等献春来看的时候儿,那些小红疙瘩已经遍布了衣裳遮掩到的各处。献春便急了:“奴才这便去请御医!”
婉兮却不放心:“便是请御医来,他们也并不方便查看我身上……献春,麻烦你想想,内务府里可有见多识广的老妈妈,方便请来瞧瞧我的?”
献春皱眉:“人是有一个的,只是不是内务府里的。倒是……原先九爷家里的。”
。
婉兮垂下头去:“这事儿咱们再计议。只是你今儿先向敬事房里报个备,就说我月事来了,请他们暂时撤下我的牌子去,请皇上这几天往别宫走走,暂时别过来。”

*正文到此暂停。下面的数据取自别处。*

/-- R35, R58, R59: a byte of TXBUF changes only by a Host write to its own word while not busy, or by a reset. -/
def Obligations.TxbufChangesOnlyByHostWrite : Prop :=
  ∀ (s t : State) (i : Nat), i < 256 → step s = .next t → t.txByte i ≠ s.txByte i →
    t.atReset ∨ (s.eng.seq = .idle ∧ ∃ (a : BitVec 12) (v : Word) (rest : List Event),
      s.env.pending = .hostWrite .bits32 a v :: rest ∧ a.toNat = 0x100 + 4 * (i / 4))

/-- R49: a received byte is taken only inside READ_RESP, one a step and from the head of the stream, and a byte is sent only
inside SEND, one a step. -/
def Obligations.BytesMoveOnlyInTheirCommands : Prop :=
  ∀ s t : State, step s = .next t →
    (t.env.rxStream = s.env.rxStream ∨ (∃ b, t.env.rxStream = s.env.rxStream ++ [b]) ∨
      (s.eng.seq.reading = true ∧ ∃ b, s.env.rxStream = b :: t.env.rxStream)) ∧
    (t.env.txSent = s.env.txSent ∨ (s.eng.seq = .tx ∧ t.env.txSent = s.env.txSent ++ [s.txData])) ∧
    t.params = s.params

/-- R38: what the hidden values hold while `seq = IDLE` has no part in anything the Host can read, now or after a
command. -/
def Obligations.HiddenStateUnreadWhileIdle : Prop :=
  ∀ (s t : State) (e : Engine) (i : Instr), s.eng.seq = .idle → e.seq = .idle → exec i s = .next t →
    ∃ u, exec i { s with eng := e } = .next u ∧ u.eng.seq = t.eng.seq ∧ (t.eng.seq = .tx → u.txData = t.txData) ∧
      u.env = t.env ∧
      ∀ a, readWord u a = readWord t a ∧ readWord { s with eng := e } a = readWord s a
end

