/-! `dropWrite` -/

@[simp] theorem State.dropWrite_ctrl (s : State) : s.dropWrite.ctrl = s.ctrl := rfl
@[simp] theorem State.dropWrite_stat_done (s : State) : s.dropWrite.stat.done = s.stat.done := rfl
@[simp] theorem State.dropWrite_stat_werr (s : State) : s.dropWrite.stat.werr = true := rfl
@[simp] theorem State.dropWrite_stat_zlen (s : State) : s.dropWrite.stat.zlen = s.stat.zlen := rfl
@[simp] theorem State.dropWrite_stat_err (s : State) : s.dropWrite.stat.err = s.stat.err := rfl
@[simp] theorem State.dropWrite_stat_outcome (s : State) : s.dropWrite.stat.outcome = s.stat.outcome := rfl
@[simp] theorem State.dropWrite_tx (s : State) : s.dropWrite.tx = s.tx := rfl
@[simp] theorem State.dropWrite_rx (s : State) : s.dropWrite.rx = s.rx := rfl
@[simp] theorem State.dropWrite_dtc (s : State) : s.dropWrite.dtc = s.dtc := rfl
@[simp] theorem State.dropWrite_view (s : State) : s.dropWrite.view = s.view := rfl
@[simp] theorem State.dropWrite_mem (s : State) : s.dropWrite.mem = s.mem := rfl
@[simp] theorem State.dropWrite_dtcTab (s : State) : s.dropWrite.dtcTab = s.dtcTab := rfl
@[simp] theorem State.dropWrite_eng (s : State) : s.dropWrite.eng = s.eng := rfl
@[simp] theorem State.dropWrite_params (s : State) : s.dropWrite.params = s.params := rfl
@[simp] theorem State.dropWrite_free (s : State) : s.dropWrite.free = s.free := rfl
@[simp] theorem State.dropWrite_env (s : State) : s.dropWrite.env = s.env := rfl

/-! `endTransfers` -/

@[simp] theorem State.endTransfers_ctrl (s : State) : s.endTransfers.ctrl = s.ctrl := rfl
@[simp] theorem State.endTransfers_stat (s : State) : s.endTransfers.stat = s.stat := rfl
@[simp] theorem State.endTransfers_tx (s : State) : s.endTransfers.tx = s.tx := rfl
@[simp] theorem State.endTransfers_rx (s : State) : s.endTransfers.rx = s.rx := rfl
@[simp] theorem State.endTransfers_dtc (s : State) : s.endTransfers.dtc = s.dtc := rfl
@[simp] theorem State.endTransfers_view (s : State) : s.endTransfers.view = s.view := rfl
@[simp] theorem State.endTransfers_mem (s : State) : s.endTransfers.mem = s.mem := rfl
@[simp] theorem State.endTransfers_dtcTab (s : State) : s.endTransfers.dtcTab = s.dtcTab := rfl
@[simp] theorem State.endTransfers_eng_seq (s : State) : s.endTransfers.eng.seq = s.eng.seq := rfl
@[simp] theorem State.endTransfers_eng_negDrainL (s : State) : s.endTransfers.eng.negDrainL = s.eng.negDrainL := rfl
@[simp] theorem State.endTransfers_eng_drain (s : State) : s.endTransfers.eng.drain = s.eng.drain := rfl
@[simp] theorem State.endTransfers_eng_acc (s : State) : s.endTransfers.eng.acc = s.eng.acc := rfl
@[simp] theorem State.endTransfers_eng_cnt (s : State) : s.endTransfers.eng.cnt = 0 := rfl
@[simp] theorem State.endTransfers_eng_stored (s : State) : s.endTransfers.eng.stored = s.eng.stored := rfl
@[simp] theorem State.endTransfers_eng_txi (s : State) : s.endTransfers.eng.txi = s.eng.txi := rfl
@[simp] theorem State.endTransfers_eng_latL (s : State) : s.endTransfers.eng.latL = s.eng.latL := rfl
@[simp] theorem State.endTransfers_eng_latSt (s : State) : s.endTransfers.eng.latSt = s.eng.latSt := rfl
@[simp] theorem State.endTransfers_eng_latR (s : State) : s.endTransfers.eng.latR = s.eng.latR := rfl
@[simp] theorem State.endTransfers_params (s : State) : s.endTransfers.params = s.params := rfl
@[simp] theorem State.endTransfers_free (s : State) : s.endTransfers.free = s.free := rfl
@[simp] theorem State.endTransfers_env (s : State) : s.endTransfers.env = s.env := rfl

/-! `enter` -/

@[simp] theorem State.enter_ctrl (s : State) (phase : Seq) (n : BitVec 16) : (s.enter phase n).ctrl = s.ctrl := rfl
@[simp] theorem State.enter_stat (s : State) (phase : Seq) (n : BitVec 16) : (s.enter phase n).stat = s.stat := rfl
@[simp] theorem State.enter_tx (s : State) (phase : Seq) (n : BitVec 16) : (s.enter phase n).tx = s.tx := rfl
@[simp] theorem State.enter_rx (s : State) (phase : Seq) (n : BitVec 16) : (s.enter phase n).rx = s.rx := rfl
@[simp] theorem State.enter_dtc (s : State) (phase : Seq) (n : BitVec 16) : (s.enter phase n).dtc = s.dtc := rfl
@[simp] theorem State.enter_view (s : State) (phase : Seq) (n : BitVec 16) : (s.enter phase n).view = s.view := rfl
@[simp] theorem State.enter_mem (s : State) (phase : Seq) (n : BitVec 16) : (s.enter phase n).mem = s.mem := rfl
@[simp] theorem State.enter_dtcTab (s : State) (phase : Seq) (n : BitVec 16) : (s.enter phase n).dtcTab = s.dtcTab := rfl
@[simp] theorem State.enter_eng_seq (s : State) (phase : Seq) (n : BitVec 16) : (s.enter phase n).eng.seq = phase := rfl
@[simp] theorem State.enter_eng_negDrainL (s : State) (phase : Seq) (n : BitVec 16) : (s.enter phase n).eng.negDrainL = s.eng.negDrainL := rfl
@[simp] theorem State.enter_eng_drain (s : State) (phase : Seq) (n : BitVec 16) : (s.enter phase n).eng.drain = s.eng.drain := rfl
@[simp] theorem State.enter_eng_acc (s : State) (phase : Seq) (n : BitVec 16) : (s.enter phase n).eng.acc = s.eng.acc := rfl
@[simp] theorem State.enter_eng_cnt (s : State) (phase : Seq) (n : BitVec 16) : (s.enter phase n).eng.cnt = n := rfl
@[simp] theorem State.enter_eng_stored (s : State) (phase : Seq) (n : BitVec 16) : (s.enter phase n).eng.stored = s.eng.stored := rfl
@[simp] theorem State.enter_eng_txi (s : State) (phase : Seq) (n : BitVec 16) : (s.enter phase n).eng.txi = s.eng.txi := rfl
@[simp] theorem State.enter_eng_latL (s : State) (phase : Seq) (n : BitVec 16) : (s.enter phase n).eng.latL = s.eng.latL := rfl
@[simp] theorem State.enter_eng_latSt (s : State) (phase : Seq) (n : BitVec 16) : (s.enter phase n).eng.latSt = s.eng.latSt := rfl
@[simp] theorem State.enter_eng_latR (s : State) (phase : Seq) (n : BitVec 16) : (s.enter phase n).eng.latR = s.eng.latR := rfl
@[simp] theorem State.enter_params (s : State) (phase : Seq) (n : BitVec 16) : (s.enter phase n).params = s.params := rfl
@[simp] theorem State.enter_free (s : State) (phase : Seq) (n : BitVec 16) : (s.enter phase n).free = s.free := rfl
@[simp] theorem State.enter_env (s : State) (phase : Seq) (n : BitVec 16) : (s.enter phase n).env = s.env := rfl
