-- ==== Sys2Proof/Tests/Slice0.lean ====
section
/-! SUPPORT. Tests of one step on small states, with results from spec/95_test_vectors.md (each test names its vector) or
written out from the spec's encodings, and a witness for every statement that has hypotheses. -/

open Sys2Proof Sys2Proof.Machine

namespace Sys2Proof.Tests

/-! ## Helpers -/

/-- The next state of an outcome, or the reset state where there is none. -/
def after (o : Host.Outcome State Fault Refusal) : State :=
  match o with
  | .next t => t
  | .fault _ => State.reset
  | .refused _ => State.reset

/-- Whether an outcome is a next state. -/
def isNext (o : Host.Outcome State Fault Refusal) : Bool :=
  match o with
  | .next _ => true
  | .fault _ => false
  | .refused _ => false

/-- Bytes from an offset on, as memory cells. -/
def cells (base : Nat) (bytes : List Byte) : Memory := bytes.mapIdx fun i b => (base + i, b)

/-- The reset state with a request in its registers and in TXBUF. -/
def withRequest (sid : Byte) (p : List Byte) : State :=
  { State.reset with
    tx.sid := sid
    tx.plen := BitVec.ofNat 8 p.length
    mem := cells txbufBase p }

/-- The reset state after an Ok response with a payload. -/
def withPayload (p : List Byte) : State :=
  { State.reset with
    stat.outcome := .ok
    rx.plen := BitVec.ofNat 8 p.length
    mem := cells rxbufBase p }

/-- The reset state with what the outside does next. -/
def withEvents (es : List Event) : State := { State.reset with env.pending := es }

/-- The reset state in a phase of a command, with no byte left. -/
def inPhase (phase : Seq) : State := { State.reset with eng.seq := phase }

/-- The reset state in a phase of a command, with one byte left. -/
def atLastByte (phase : Seq) : State := { State.reset with eng.seq := phase, eng.cnt := 1 }

/-! ## Well-formedness -/

/-- The one check, `idxFits`: an index of 256 has no place in `IDX` (R60). -/
theorem test_wf_refuses_index_256 : (Instr.dtcView 256).wf = false := by decide

theorem test_wf_accepts_index_255 : (Instr.dtcView 255).wf = true := by decide

/-! ## Decoding: words written out from R60 to R63 -/

/-- Reserved 15 bits, SRC 0, IDX 0, OP 1. -/
theorem test_decode_encode : decode 0b000000000000000_0_00000000_00000001#32 = .ok .encode := by decide

theorem test_decode_send : decode 0b000000000000000_0_00000000_00000010#32 = .ok .send := by decide

theorem test_decode_readResp : decode 0b000000000000000_0_00000000_00000011#32 = .ok .readResp := by decide

theorem test_decode_dtcDecode : decode 0b000000000000000_0_00000000_00000100#32 = .ok .dtcDecode := by decide

/-- SRC 0, IDX 25, OP 5. -/
theorem test_decode_dtcView : decode 0b000000000000000_0_00011001_00000101#32 = .ok (.dtcView 25) := by decide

“主子!”玉叶一听便心疼了,直要跳脚:“主子还要请皇上到别宫里走走!”
“你别闹。”婉兮抬眸,目光微凉,刺了玉叶一眼,玉叶便不敢说话了。
献春也感知到了什么,便也扯了玉叶衣袖一下。
婉兮垂下头去:“你们也一样。这几日进来时,面上都遮些面巾吧。”
☆、二卷138、遥念(9更)
二卷138、遥念(9更)
婉兮说完一指窗外,“廊檐下也挂起竹帘,挡住外头的人眼去。若有人问起,就说我怕热,在窗子外头格外多挂一层竹帘,也好挡住日头。”
献春渐渐明白了情势,冷静点头:“主子放心,奴才自会安排妥帖。从今日起,寝殿月台之上便只有奴才和玉叶伺候,其余任何人都不许靠前。便是毛团儿也不可。”
婉兮点头,抬眼盯玉叶一眼:“你去盯着他。若他要问,你也插科打诨给寻旁的理由对付过去。总得等我自己弄清楚究竟是怎么回事,才能叫他知道。否则他若当着李玉,一时说漏了嘴,皇上知道便不好了。”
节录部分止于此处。